His voice IS a sin. In fact, the Catholic Church has 8 deadly sins now. Being Chad Kroeger is one of them.

I can see the scenario:

"Hey Beachie, it's me, Chad. I'm going to tell you the dirty things I'm gonna do to you. First, I'm gonna sing you a shitty song. Then, I'll do another (shitty) song. Then you can play with my noodle. It's like a piece of fettuccine. My hair is curly and blonde, but my pubes are straight and long like Crystal Gale's hair. I straighten it very morning while I'm doing my morning beauty routine and vocal routine (eating glass).

Then we fuck and I cum in a minute."
 
Oy! Seppo & Sheila,

It is clear you'd fancy a bit of the other from one another.

Until a mid-Pacific coital rendezvous can be arranged, fix your jigged passies.

There's a few here who can't discern the true blue from the pig's arse.

Your pally,

E
 
There's a few here who can't discern the true blue from the pig's arse.

Hey now. My believed Rainshine may be the trickiest little shit in all of lit land, but she is not a pig's arse.

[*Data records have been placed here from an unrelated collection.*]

-- ==== Sys2Proof/Certificates/Slice0/Obligations.lean ====
section
/-! DEFINITION. The statements for the provers. In every one, `s.complete e out` is `s` with STATUS.ERR = e
and one more response (e, out), and nothing else changed; an equation `exec i s = .next (…)` therefore
states the result, the completion and the frame of the command at once. That the responses before it stay
where they are until the host takes them is the model's choice (log 3). Where the spec marks a rule as its
own inference from other rules ("[derived: …]"), the docstring says so. Where a statement bounds a payload
by more than the 65535 bytes LEN can say, or not at all, what it says beyond them is the model's (log 15). -/

open Sys2Proof Sys2Proof.Machine

/-! ### Encoding -/

/-- R51: a command is its 4-byte header and its payload; the header word is
`OPC·2^24 + ARG·2^16 + LEN`; the length is known from the first four bytes, and the decoder needs nothing
else to find the next command. -/
def Obligations.DecodeOfEncodeIsTheCommand : Prop :=
  ∀ (i : Instr) (rest : Bytes), i.encodable = true →
    decode (encode i ++ rest) = .ok (i, rest) ∧
    (encode i).length = 4 + i.payload.length ∧
    beNat ((encode i).take 4) = i.opcode.toNat * 2 ^ 24 + i.arg.toNat * 2 ^ 16 + i.payload.length

/-- R51, R52: the decoder drops and invents no byte: what it reads is an encodable command whose encoding
stands at the front of the bytes. -/
def Obligations.DecodedBytesAreTheEncoding : Prop :=
  ∀ (bs rest : Bytes) (i : Instr), decode bs = .ok (i, rest) →
    i.encodable = true ∧ bs = encode i ++ rest

/-- One word for each OPC of R53, written out, decodes to the command it stands for. -/
def Obligations.SpecWordsDecode : Prop :=
  decode [0x00, 0x00, 0x00, 0x00] = .ok (.nop 0x00 [], []) ∧
  decode [0x01, 0x00, 0x00, 0x02, 0x00, 0x01] = .ok (.ldbk 0x00 [0x00, 0x01], []) ∧
  decode [0x02, 0x00, 0x00, 0x01, 0xD0] = .ok (.ldak 0x00 [0xD0], []) ∧
  decode [0x03, 0x00, 0x00, 0x02, 0x41, 0x42] = .ok (.ldst 0x00 [0x41, 0x42], []) ∧
  decode [0x04, 0x00, 0x00, 0x04, 0x01, 0x23, 0x45, 0x67] =
    .ok (.ldfc 0x00 [0x01, 0x23, 0x45, 0x67], []) ∧
  decode [0x05, 0x30, 0x00, 0x00] = .ok (.ldsp 0x30 [], []) ∧
  decode [0x06, 0x01, 0x00, 0x00] = .ok (.ldctrl 0x01 [], []) ∧
  decode [0x07, 0x01, 0x00, 0x00] = .ok (.rdreg 0x01 [], []) ∧
  decode [0x0F, 0x00, 0x00, 0x00] = .ok (.reset 0x00 [], []) ∧
  decode [0x10, 0x00, 0x00, 0x01, 0xFF] = .ok (.aesenc 0x00 [0xFF], []) ∧
  decode [0x11, 0x00, 0x00, 0x02, 0xAB, 0xCD, 0xEF] = .ok (.ghash 0x00 [0xAB, 0xCD], [0xEF]) ∧
  decode [0x20, 0x30, 0x00, 0x01, 0x0A] = .ok (.gcminitE 0x30 [0x0A], []) ∧
  decode [0x21, 0x20, 0x00, 0x01, 0x0B] = .ok (.gcminitD 0x20 [0x0B], []) ∧
  decode [0x22, 0x00, 0x00, 0x01, 0x0C] = .ok (.gcmwrite 0x00 [0x0C], []) ∧
  decode [0x23, 0x00, 0x00, 0x00] = .ok (.gcmfinal 0x00 [], []) ∧
  decode [0x24, 0x00, 0x00, 0x00] = .ok (.gcmabort 0x00 [], []) ∧
  decode [0x40, 0xC8, 0x00, 0x05, 0x48, 0x65, 0x6C, 0x6C, 0x6F] =
    .ok (.cipherPacket 0xC8 [0x48, 0x65, 0x6C, 0x6C, 0x6F], []) ∧
  decode [0x41, 0x00, 0x00, 0x01, 0x48] = .ok (.cipherTag 0x00 [0x48], []) ∧
  decode [0x42, 0x00, 0x00, 0x01, 0x48] = .ok (.cipherData 0x00 [0x48], []) ∧
  decode [0x43, 0x00, 0x00, 0x01, 0x48] = .ok (.cipherDatatag 0x00 [0x48], []) ∧
  decode [0x44, 0x60, 0x00, 0x00] = .ok (.secenc 0x60 [], []) ∧
  decode [0x48, 0x00, 0x00, 0x01, 0xC7] = .ok (.decipher 0x00 [0xC7], [])

/-- R54: an OPC that R53 does not list is `IllegalCommand`, its payload is consumed and discarded and
nothing else changes; so is a listed OPC whose ARG violates R53's ARG column. -/
def Obligations.IllegalCommandsChangeNothing : Prop :=
  (∀ (opc arg : Byte) (p : Bytes) (rest : List Input) (s : State),
    opc ∉ ([0x00, 0x01, 0x02, 0x03, 0x04, 0x05, 0x06, 0x07, 0x0F, 0x10, 0x11, 0x20, 0x21, 0x22, 0x23,
      0x24, 0x40, 0x41, 0x42, 0x43, 0x44, 0x48] : Bytes) →
    p.length ≤ 65535 → rest.head? ≠ some .reset →
    step { s with port := (opc :: arg :: (beBytes 2 p.length ++ p)).map .byte ++ rest } =
      .next (({ s with port := rest }).complete .illegalCommand [])) ∧
  (∀ (i : Instr) (s : State), i.argAccepted = false →
    exec i s = .next (s.complete .illegalCommand []))

/-- R53: a well-formed command never ends in an error of its form. -/
def Obligations.WellFormedCommandsHaveNoFormatError : Prop :=
  ∀ (i : Instr) (s : State), i.wellFormed = true →
    ∃ t : State, exec i s = .next t ∧ t.err ≠ .illegalCommand ∧ t.err ≠ .invalidKeyLength ∧
      t.err ≠ .badOperandLength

I mean... Oh wait. I'm the pig's arse in this scenario, aren't I?
 
Lol......Not to interupt the banter.....but I am rolling on the ground laughing my A$$ off.....

CF
 
I'm dying over here! Gawd, I love you guys! (Much more than I love Nickelback, but I might love my cake vodka and pineapple juice just a *tad* more than you guys!)

:kiss:
 
I'm dying over here! Gawd, I love you guys! (Much more than I love Nickelback, but I might love my cake vodka and pineapple juice just a *tad* more than you guys!)

:kiss:


Beachy...

Did you forget commas?

You meant cake, vodka, and pineapple juice right?



Or are we talking cake flavored voddie?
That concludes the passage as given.